=== Instructions for the task ===
Output the records exactly, with no line skipped.
□ □ □ □ □ □ □
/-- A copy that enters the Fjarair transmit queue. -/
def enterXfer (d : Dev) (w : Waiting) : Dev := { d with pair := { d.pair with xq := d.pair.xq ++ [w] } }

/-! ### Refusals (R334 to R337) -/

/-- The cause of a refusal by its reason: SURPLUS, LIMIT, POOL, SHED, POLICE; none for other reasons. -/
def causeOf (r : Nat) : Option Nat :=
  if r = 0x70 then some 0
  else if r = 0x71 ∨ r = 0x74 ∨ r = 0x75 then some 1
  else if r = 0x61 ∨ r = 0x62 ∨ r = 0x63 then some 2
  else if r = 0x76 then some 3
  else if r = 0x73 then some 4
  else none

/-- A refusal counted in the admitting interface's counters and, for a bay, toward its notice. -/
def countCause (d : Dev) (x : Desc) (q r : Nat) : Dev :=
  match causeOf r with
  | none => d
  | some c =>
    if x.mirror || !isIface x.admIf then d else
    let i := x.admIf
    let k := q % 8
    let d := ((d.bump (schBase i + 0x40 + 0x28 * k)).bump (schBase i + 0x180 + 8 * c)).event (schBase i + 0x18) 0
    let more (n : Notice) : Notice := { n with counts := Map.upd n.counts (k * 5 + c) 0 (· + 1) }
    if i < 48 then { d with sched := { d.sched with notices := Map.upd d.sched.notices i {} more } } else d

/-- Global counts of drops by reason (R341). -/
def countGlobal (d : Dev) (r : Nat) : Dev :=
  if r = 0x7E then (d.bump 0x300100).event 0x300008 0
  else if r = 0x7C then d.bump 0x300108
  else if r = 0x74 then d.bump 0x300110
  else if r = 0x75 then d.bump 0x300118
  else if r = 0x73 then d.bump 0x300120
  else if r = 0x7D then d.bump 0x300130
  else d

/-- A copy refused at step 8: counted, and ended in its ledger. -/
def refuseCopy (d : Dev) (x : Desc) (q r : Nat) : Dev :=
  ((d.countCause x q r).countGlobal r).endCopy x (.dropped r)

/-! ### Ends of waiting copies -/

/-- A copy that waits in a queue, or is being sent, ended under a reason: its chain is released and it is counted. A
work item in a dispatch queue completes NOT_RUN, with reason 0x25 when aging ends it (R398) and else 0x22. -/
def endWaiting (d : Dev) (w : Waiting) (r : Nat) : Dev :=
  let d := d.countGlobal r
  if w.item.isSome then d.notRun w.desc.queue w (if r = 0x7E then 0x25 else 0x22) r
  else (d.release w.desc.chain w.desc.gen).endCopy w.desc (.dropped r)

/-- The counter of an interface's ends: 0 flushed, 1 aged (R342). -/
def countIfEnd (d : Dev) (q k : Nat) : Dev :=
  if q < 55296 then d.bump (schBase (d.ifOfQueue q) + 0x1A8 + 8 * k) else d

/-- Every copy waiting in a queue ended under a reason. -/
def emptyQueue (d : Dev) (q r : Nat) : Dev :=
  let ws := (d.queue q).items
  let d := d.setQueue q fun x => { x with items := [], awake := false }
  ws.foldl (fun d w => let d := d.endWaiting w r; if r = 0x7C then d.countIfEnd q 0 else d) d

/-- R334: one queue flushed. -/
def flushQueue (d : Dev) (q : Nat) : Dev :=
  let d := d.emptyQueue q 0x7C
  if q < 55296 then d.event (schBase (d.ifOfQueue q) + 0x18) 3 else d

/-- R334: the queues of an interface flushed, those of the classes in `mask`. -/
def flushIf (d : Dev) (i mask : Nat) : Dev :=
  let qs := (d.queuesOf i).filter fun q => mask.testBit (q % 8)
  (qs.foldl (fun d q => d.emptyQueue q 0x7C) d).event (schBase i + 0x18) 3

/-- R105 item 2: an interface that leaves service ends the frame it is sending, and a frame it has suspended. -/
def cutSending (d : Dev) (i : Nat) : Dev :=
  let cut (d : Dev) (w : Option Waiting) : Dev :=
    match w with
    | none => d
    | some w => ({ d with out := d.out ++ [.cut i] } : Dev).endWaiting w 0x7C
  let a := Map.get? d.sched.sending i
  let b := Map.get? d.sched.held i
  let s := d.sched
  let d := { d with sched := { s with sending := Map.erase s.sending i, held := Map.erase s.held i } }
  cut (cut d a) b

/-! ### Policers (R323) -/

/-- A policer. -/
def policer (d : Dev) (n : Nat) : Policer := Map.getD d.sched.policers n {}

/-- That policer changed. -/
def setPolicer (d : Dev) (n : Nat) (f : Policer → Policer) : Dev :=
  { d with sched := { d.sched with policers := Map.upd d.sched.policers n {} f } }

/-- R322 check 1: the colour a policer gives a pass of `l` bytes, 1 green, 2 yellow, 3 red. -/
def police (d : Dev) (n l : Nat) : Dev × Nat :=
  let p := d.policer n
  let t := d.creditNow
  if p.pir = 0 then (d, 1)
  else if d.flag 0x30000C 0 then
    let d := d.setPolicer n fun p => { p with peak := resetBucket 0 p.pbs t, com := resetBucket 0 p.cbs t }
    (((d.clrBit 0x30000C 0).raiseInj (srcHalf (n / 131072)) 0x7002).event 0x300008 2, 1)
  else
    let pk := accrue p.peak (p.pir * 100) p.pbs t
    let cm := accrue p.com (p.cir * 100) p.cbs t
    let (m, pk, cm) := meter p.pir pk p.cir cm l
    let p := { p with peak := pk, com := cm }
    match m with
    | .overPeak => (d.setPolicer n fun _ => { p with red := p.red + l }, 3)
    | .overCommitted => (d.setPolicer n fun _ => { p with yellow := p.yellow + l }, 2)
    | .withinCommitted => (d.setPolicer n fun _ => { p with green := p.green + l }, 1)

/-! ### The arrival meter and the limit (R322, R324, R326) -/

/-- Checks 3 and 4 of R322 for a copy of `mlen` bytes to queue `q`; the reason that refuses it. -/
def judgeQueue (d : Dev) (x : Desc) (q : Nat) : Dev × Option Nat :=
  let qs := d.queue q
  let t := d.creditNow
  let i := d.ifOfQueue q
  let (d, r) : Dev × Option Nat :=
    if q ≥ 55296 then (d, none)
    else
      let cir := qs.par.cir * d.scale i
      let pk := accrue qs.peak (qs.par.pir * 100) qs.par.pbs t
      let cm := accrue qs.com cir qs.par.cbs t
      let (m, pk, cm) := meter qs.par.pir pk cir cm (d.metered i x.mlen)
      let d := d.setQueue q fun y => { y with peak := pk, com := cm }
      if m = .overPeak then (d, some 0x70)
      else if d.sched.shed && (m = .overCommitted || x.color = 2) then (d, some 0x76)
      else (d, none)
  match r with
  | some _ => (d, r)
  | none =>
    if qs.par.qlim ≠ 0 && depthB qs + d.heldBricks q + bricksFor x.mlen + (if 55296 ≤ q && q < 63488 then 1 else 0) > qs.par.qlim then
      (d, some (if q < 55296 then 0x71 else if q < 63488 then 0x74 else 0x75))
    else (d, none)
□ □ □ □ □ □ □
=== Response ===
/-- A copy that enters the Fjarair transmit queue. -/
def enterXfer (d : Dev) (w : Waiting) : Dev := { d with pair := { d.pair with xq := d.pair.xq ++ [w] } }

/-! ### Refusals (R334 to R337) -/

/-- The cause of a refusal by its reason: SURPLUS, LIMIT, POOL, SHED, POLICE; none for other reasons. -/
def causeOf (r : Nat) : Option Nat :=
  if r = 0x70 then some 0
  else if r = 0x71 ∨ r = 0x74 ∨ r = 0x75 then some 1
  else if r = 0x61 ∨ r = 0x62 ∨ r = 0x63 then some 2
  else if r = 0x76 then some 3
  else if r = 0x73 then some 4
  else none

/-- A refusal counted in the admitting interface's counters and, for a bay, toward its notice. -/
def countCause (d : Dev) (x : Desc) (q r : Nat) : Dev :=
  match causeOf r with
  | none => d
  | some c =>
    if x.mirror || !isIface x.admIf then d else
    let i := x.admIf
    let k := q % 8
    let d := ((d.bump (schBase i + 0x40 + 0x28 * k)).bump (schBase i + 0x180 + 8 * c)).event (schBase i + 0x18) 0
    let more (n : Notice) : Notice := { n with counts := Map.upd n.counts (k * 5 + c) 0 (· + 1) }
    if i < 48 then { d with sched := { d.sched with notices := Map.upd d.sched.notices i {} more } } else d

/-- Global counts of drops by reason (R341). -/
def countGlobal (d : Dev) (r : Nat) : Dev :=
  if r = 0x7E then (d.bump 0x300100).event 0x300008 0
  else if r = 0x7C then d.bump 0x300108
  else if r = 0x74 then d.bump 0x300110
  else if r = 0x75 then d.bump 0x300118
  else if r = 0x73 then d.bump 0x300120
  else if r = 0x7D then d.bump 0x300130
  else d

/-- A copy refused at step 8: counted, and ended in its ledger. -/
def refuseCopy (d : Dev) (x : Desc) (q r : Nat) : Dev :=
  ((d.countCause x q r).countGlobal r).endCopy x (.dropped r)

/-! ### Ends of waiting copies -/

/-- A copy that waits in a queue, or is being sent, ended under a reason: its chain is released and it is counted. A
work item in a dispatch queue completes NOT_RUN, with reason 0x25 when aging ends it (R398) and else 0x22. -/
def endWaiting (d : Dev) (w : Waiting) (r : Nat) : Dev :=
  let d := d.countGlobal r
  if w.item.isSome then d.notRun w.desc.queue w (if r = 0x7E then 0x25 else 0x22) r
  else (d.release w.desc.chain w.desc.gen).endCopy w.desc (.dropped r)

/-- The counter of an interface's ends: 0 flushed, 1 aged (R342). -/
def countIfEnd (d : Dev) (q k : Nat) : Dev :=
  if q < 55296 then d.bump (schBase (d.ifOfQueue q) + 0x1A8 + 8 * k) else d

/-- Every copy waiting in a queue ended under a reason. -/
def emptyQueue (d : Dev) (q r : Nat) : Dev :=
  let ws := (d.queue q).items
  let d := d.setQueue q fun x => { x with items := [], awake := false }
  ws.foldl (fun d w => let d := d.endWaiting w r; if r = 0x7C then d.countIfEnd q 0 else d) d

/-- R334: one queue flushed. -/
def flushQueue (d : Dev) (q : Nat) : Dev :=
  let d := d.emptyQueue q 0x7C
  if q < 55296 then d.event (schBase (d.ifOfQueue q) + 0x18) 3 else d

/-- R334: the queues of an interface flushed, those of the classes in `mask`. -/
def flushIf (d : Dev) (i mask : Nat) : Dev :=
  let qs := (d.queuesOf i).filter fun q => mask.testBit (q % 8)
  (qs.foldl (fun d q => d.emptyQueue q 0x7C) d).event (schBase i + 0x18) 3

/-- R105 item 2: an interface that leaves service ends the frame it is sending, and a frame it has suspended. -/
def cutSending (d : Dev) (i : Nat) : Dev :=
  let cut (d : Dev) (w : Option Waiting) : Dev :=
    match w with
    | none => d
    | some w => ({ d with out := d.out ++ [.cut i] } : Dev).endWaiting w 0x7C
  let a := Map.get? d.sched.sending i
  let b := Map.get? d.sched.held i
  let s := d.sched
  let d := { d with sched := { s with sending := Map.erase s.sending i, held := Map.erase s.held i } }
  cut (cut d a) b

/-! ### Policers (R323) -/

/-- A policer. -/
def policer (d : Dev) (n : Nat) : Policer := Map.getD d.sched.policers n {}

/-- That policer changed. -/
def setPolicer (d : Dev) (n : Nat) (f : Policer → Policer) : Dev :=
  { d with sched := { d.sched with policers := Map.upd d.sched.policers n {} f } }

/-- R322 check 1: the colour a policer gives a pass of `l` bytes, 1 green, 2 yellow, 3 red. -/
def police (d : Dev) (n l : Nat) : Dev × Nat :=
  let p := d.policer n
  let t := d.creditNow
  if p.pir = 0 then (d, 1)
  else if d.flag 0x30000C 0 then
    let d := d.setPolicer n fun p => { p with peak := resetBucket 0 p.pbs t, com := resetBucket 0 p.cbs t }
    (((d.clrBit 0x30000C 0).raiseInj (srcHalf (n / 131072)) 0x7002).event 0x300008 2, 1)
  else
    let pk := accrue p.peak (p.pir * 100) p.pbs t
    let cm := accrue p.com (p.cir * 100) p.cbs t
    let (m, pk, cm) := meter p.pir pk p.cir cm l
    let p := { p with peak := pk, com := cm }
    match m with
    | .overPeak => (d.setPolicer n fun _ => { p with red := p.red + l }, 3)
    | .overCommitted => (d.setPolicer n fun _ => { p with yellow := p.yellow + l }, 2)
    | .withinCommitted => (d.setPolicer n fun _ => { p with green := p.green + l }, 1)

/-! ### The arrival meter and the limit (R322, R324, R326) -/

/-- Checks 3 and 4 of R322 for a copy of `mlen` bytes to queue `q`; the reason that refuses it. -/
def judgeQueue (d : Dev) (x : Desc) (q : Nat) : Dev × Option Nat :=
  let qs := d.queue q
  let t := d.creditNow
  let i := d.ifOfQueue q
  let (d, r) : Dev × Option Nat :=
    if q ≥ 55296 then (d, none)
    else
      let cir := qs.par.cir * d.scale i
      let pk := accrue qs.peak (qs.par.pir * 100) qs.par.pbs t
      let cm := accrue qs.com cir qs.par.cbs t
      let (m, pk, cm) := meter qs.par.pir pk cir cm (d.metered i x.mlen)
      let d := d.setQueue q fun y => { y with peak := pk, com := cm }
      if m = .overPeak then (d, some 0x70)
      else if d.sched.shed && (m = .overCommitted || x.color = 2) then (d, some 0x76)
      else (d, none)
  match r with
  | some _ => (d, r)
  | none =>
    if qs.par.qlim ≠ 0 && depthB qs + d.heldBricks q + bricksFor x.mlen + (if 55296 ≤ q && q < 63488 then 1 else 0) > qs.par.qlim then
      (d, some (if q < 55296 then 0x71 else if q < 63488 then 0x74 else 0x75))
    else (d, none)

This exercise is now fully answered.